Dietro gli occhi di Luca

Dove eravamo rimasti?

Riguardo la strana conversazione tra Luca e Victor. Mary ... ... dovrebbe confrontarsi direttamente con Victor per capire di cosa parlano (50%)

L’Ombra del Dubbio

Le giornate passavano lente in casa. Victor, l’assistente sociale inviato dal centro adozione, sembrava essersi sistemato comodamente. La sua presenza era una costante che gettava un’aria di inquietudine sulla loro routine.

Mary decise di mantenere la calma, fingendo di accettare la situazione. Tuttavia, dietro quella facciata di normalità, la sua mente era in costante allerta. Aveva scelto di osservare attentamente Victor e Luca senza farsi notare, cercando di carpire ogni minimo dettaglio che potesse rivelare qualcosa di più su quel misterioso visitatore.

Una mattina, mentre era in cucina a preparare la colazione, sentì un rumore provenire dalla stanza di Luca. Incuriosita e preoccupata, si avvicinò silenziosamente alla porta socchiusa. Sbucando appena oltre la soglia, vide Victor seduto accanto a Luca, parlando a bassa voce. Le parole erano incomprensibili, ma il tono era grave e concentrato. Luca annuiva lentamente, con un’espressione seria sul volto.

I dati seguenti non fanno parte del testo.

/-! ### spoilBuffer -/

@[simp] theorem spoilBuffer_cmd (s : State) : (spoilBuffer s).cmd = s.cmd := by
  unfold spoilBuffer; split <;> rfl
@[simp] theorem spoilBuffer_addr (s : State) : (spoilBuffer s).addr = s.addr := by
  unfold spoilBuffer; split <;> rfl
@[simp] theorem spoilBuffer_len (s : State) : (spoilBuffer s).len = s.len := by
  unfold spoilBuffer; split <;> rfl
@[simp] theorem spoilBuffer_index (s : State) : (spoilBuffer s).index = s.index := by
  unfold spoilBuffer; split <;> rfl
@[simp] theorem spoilBuffer_buf (s : State) : (spoilBuffer s).buf = s.buf := by
  unfold spoilBuffer; split <;> rfl
@[simp] theorem spoilBuffer_lifecycle (s : State) : (spoilBuffer s).lifecycle = s.lifecycle := by
  unfold spoilBuffer; split <;> rfl
@[simp] theorem spoilBuffer_ctrlBusy (s : State) : (spoilBuffer s).ctrlBusy = s.ctrlBusy := by
  unfold spoilBuffer; split <;> rfl
@[simp] theorem spoilBuffer_result (s : State) : (spoilBuffer s).result = s.result := by
  unfold spoilBuffer; split <;> rfl
@[simp] theorem spoilBuffer_busWidth (s : State) : (spoilBuffer s).busWidth = s.busWidth := by
  unfold spoilBuffer; split <;> rfl
@[simp] theorem spoilBuffer_seq (s : State) : (spoilBuffer s).seq = s.seq := by
  unfold spoilBuffer; split <;> rfl
@[simp] theorem spoilBuffer_cursor (s : State) : (spoilBuffer s).cursor = s.cursor := by
  unfold spoilBuffer; split <;> rfl
@[simp] theorem spoilBuffer_pollCount (s : State) : (spoilBuffer s).pollCount = s.pollCount := by
  unfold spoilBuffer; split <;> rfl
@[simp] theorem spoilBuffer_idleCount (s : State) : (spoilBuffer s).idleCount = s.idleCount := by
  unfold spoilBuffer; split <;> rfl
@[simp] theorem spoilBuffer_idBytes (s : State) : (spoilBuffer s).idBytes = s.idBytes := by
  unfold spoilBuffer; split <;> rfl
@[simp] theorem spoilBuffer_srByte (s : State) : (spoilBuffer s).srByte = s.srByte := by
  unfold spoilBuffer; split <;> rfl
@[simp] theorem spoilBuffer_transportBusy (s : State) : (spoilBuffer s).transportBusy = s.transportBusy := by
  unfold spoilBuffer; split <;> rfl
@[simp] theorem spoilBuffer_afterAbort (s : State) : (spoilBuffer s).afterAbort = s.afterAbort := by
  unfold spoilBuffer; split <;> rfl
@[simp] theorem spoilBuffer_dev (s : State) : (spoilBuffer s).dev = s.dev := by
  unfold spoilBuffer; split <;> rfl
@[simp] theorem spoilBuffer_host (s : State) : (spoilBuffer s).host = s.host := by
  unfold spoilBuffer; split <;> rfl
@[simp] theorem spoilBuffer_hostRead (s : State) : (spoilBuffer s).hostRead = s.hostRead := by
  unfold spoilBuffer; split <;> rfl
@[simp] theorem spoilBuffer_busyIn (s : State) : (spoilBuffer s).busyIn = s.busyIn := by
  unfold spoilBuffer; split <;> rfl
@[simp] theorem spoilBuffer_txIn (s : State) : (spoilBuffer s).txIn = s.txIn := by
  unfold spoilBuffer; split <;> rfl
@[simp] theorem spoilBuffer_trace (s : State) : (spoilBuffer s).trace = s.trace := by
  unfold spoilBuffer; split <;> rfl
@[simp] theorem spoilBuffer_cfg (s : State) : (spoilBuffer s).cfg = s.cfg := by
  unfold spoilBuffer; split <;> rfl

/-! ### raiseError -/

/-- Which errors may leave the device busy: TRANSPORT_ERROR and TIMEOUT of an operation other than READ (70_reset R301). -/
theorem mayLeaveBusy_iff (op : Option Op) (c : Byte) :
    mayLeaveBusy op c = true ↔ (c = codeTransportError ∨ c = codeTimeout) ∧ ∃ o, op = some o ∧ o ≠ .read := by
  rcases op with _ | o
  · simp [mayLeaveBusy]
  · cases o <;> simp [mayLeaveBusy]

@[simp] theorem mayLeaveBusy_identityMismatch (op : Option Op) : mayLeaveBusy op codeIdentityMismatch = false := by
  rcases op with _ | o
  · rfl
  · cases o <;> rfl

@[simp] theorem mayLeaveBusy_outOfRange (op : Option Op) : mayLeaveBusy op codeOutOfRange = false := by
  rcases op with _ | o
  · rfl
  · cases o <;> rfl

@[simp] theorem raiseError_cmd (c : Byte) (i : Info) (s : State) : (raiseError c i s).cmd = s.cmd := by
  simp [raiseError]
@[simp] theorem raiseError_addr (c : Byte) (i : Info) (s : State) : (raiseError c i s).addr = s.addr := by
  simp [raiseError]
@[simp] theorem raiseError_len (c : Byte) (i : Info) (s : State) : (raiseError c i s).len = s.len := by
  simp [raiseError]
@[simp] theorem raiseError_index (c : Byte) (i : Info) (s : State) : (raiseError c i s).index = s.index := by
  simp [raiseError]
@[simp] theorem raiseError_buf (c : Byte) (i : Info) (s : State) : (raiseError c i s).buf = s.buf := by
  simp [raiseError]
@[simp] theorem raiseError_lifecycle (c : Byte) (i : Info) (s : State) : (raiseError c i s).lifecycle = if runningOp s = some .init then .initFailed else s.lifecycle := by
  simp [raiseError]
@[simp] theorem raiseError_ctrlBusy (c : Byte) (i : Info) (s : State) : (raiseError c i s).ctrlBusy = false := by
  simp [raiseError]
@[simp] theorem raiseError_result (c : Byte) (i : Info) (s : State) : (raiseError c i s).result = ⟨c, i⟩ := by
  simp [raiseError]
@[simp] theorem raiseError_busWidth (c : Byte) (i : Info) (s : State) : (raiseError c i s).busWidth = s.busWidth := by
  simp [raiseError]
@[simp] theorem raiseError_seq (c : Byte) (i : Info) (s : State) : (raiseError c i s).seq = .idle := by
  simp [raiseError]
@[simp] theorem raiseError_cursor (c : Byte) (i : Info) (s : State) : (raiseError c i s).cursor = none := by
  simp [raiseError]
@[simp] theorem raiseError_pollCount (c : Byte) (i : Info) (s : State) : (raiseError c i s).pollCount = none := by
  simp [raiseError]
@[simp] theorem raiseError_idleCount (c : Byte) (i : Info) (s : State) : (raiseError c i s).idleCount = none := by
  simp [raiseError]
@[simp] theorem raiseError_idBytes (c : Byte) (i : Info) (s : State) : (raiseError c i s).idBytes = none := by
  simp [raiseError]
@[simp] theorem raiseError_srByte (c : Byte) (i : Info) (s : State) : (raiseError c i s).srByte = none := by
  simp [raiseError]
@[simp] theorem raiseError_transportBusy (c : Byte) (i : Info) (s : State) : (raiseError c i s).transportBusy = s.transportBusy := by
  simp [raiseError]
@[simp] theorem raiseError_afterAbort (c : Byte) (i : Info) (s : State) : (raiseError c i s).afterAbort = (s.afterAbort || mayLeaveBusy (runningOp s) c) := by
  simp [raiseError]
@[simp] theorem raiseError_dev (c : Byte) (i : Info) (s : State) : (raiseError c i s).dev = s.dev := by
  simp [raiseError]
@[simp] theorem raiseError_hostMem (c : Byte) (i : Info) (s : State) : (raiseError c i s).hostMem = (spoilBuffer s).hostMem := by
  simp [raiseError]
@[simp] theorem raiseError_host (c : Byte) (i : Info) (s : State) : (raiseError c i s).host = s.host := by
  simp [raiseError]
@[simp] theorem raiseError_hostRead (c : Byte) (i : Info) (s : State) : (raiseError c i s).hostRead = s.hostRead := by
  simp [raiseError]
@[simp] theorem raiseError_busyIn (c : Byte) (i : Info) (s : State) : (raiseError c i s).busyIn = s.busyIn := by
  simp [raiseError]
@[simp] theorem raiseError_txIn (c : Byte) (i : Info) (s : State) : (raiseError c i s).txIn = s.txIn := by
  simp [raiseError]
@[simp] theorem raiseError_drawn (c : Byte) (i : Info) (s : State) : (raiseError c i s).drawn = (spoilBuffer s).drawn := by
  simp [raiseError]
@[simp] theorem raiseError_trace (c : Byte) (i : Info) (s : State) : (raiseError c i s).trace = s.trace ++ [.ended ⟨c, i⟩ (endBuffer (runningOp s) (spoilBuffer s))] := by
  simp [raiseError, endBuffer]
@[simp] theorem raiseError_cfg (c : Byte) (i : Info) (s : State) : (raiseError c i s).cfg = s.cfg := by
  simp [raiseError]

Si ritrasse, il cuore che batteva forte. Tornò in cucina cercando di dare un senso a ciò che aveva visto. Qualcosa di più profondo e oscuro si nascondeva dietro la presenza di Victor, qualcosa che andava oltre il semplice controllo di routine.

Quella sera, durante la cena, l’uomo iniziò a fare domande che sembravano innocenti ma che, ad un’attenta analisi, avevano un tono inquietante.

«Mary, come hai trovato l’esperienza di adottare Luca? È stato difficile adattarsi?»

Sentì un brivido lungo la schiena, «Sì, è stato un cambiamento, ma ci siamo adattati bene», rispose con calma.

Lui sorrise, ma i suoi occhi rimasero freddi. «È normale avere dubbi, sai. A volte ci si chiede se si è fatti per essere genitori adottivi».

Mary annuì.

«Sì, è vero. Ma noi amiamo Luca e faremo di tutto per lui», ribatté guardando l’uomo dritto negli occhi.

Nei giorni successivi, notò che Victor passava molto tempo da solo con Luca. Una volta, li sorprese nel giardino posteriore; sembrava sussurrare qualcosa all’orecchio del bambino. Quando la videro, si interruppero bruscamente, scambiandosi uno sguardo rapido e complice.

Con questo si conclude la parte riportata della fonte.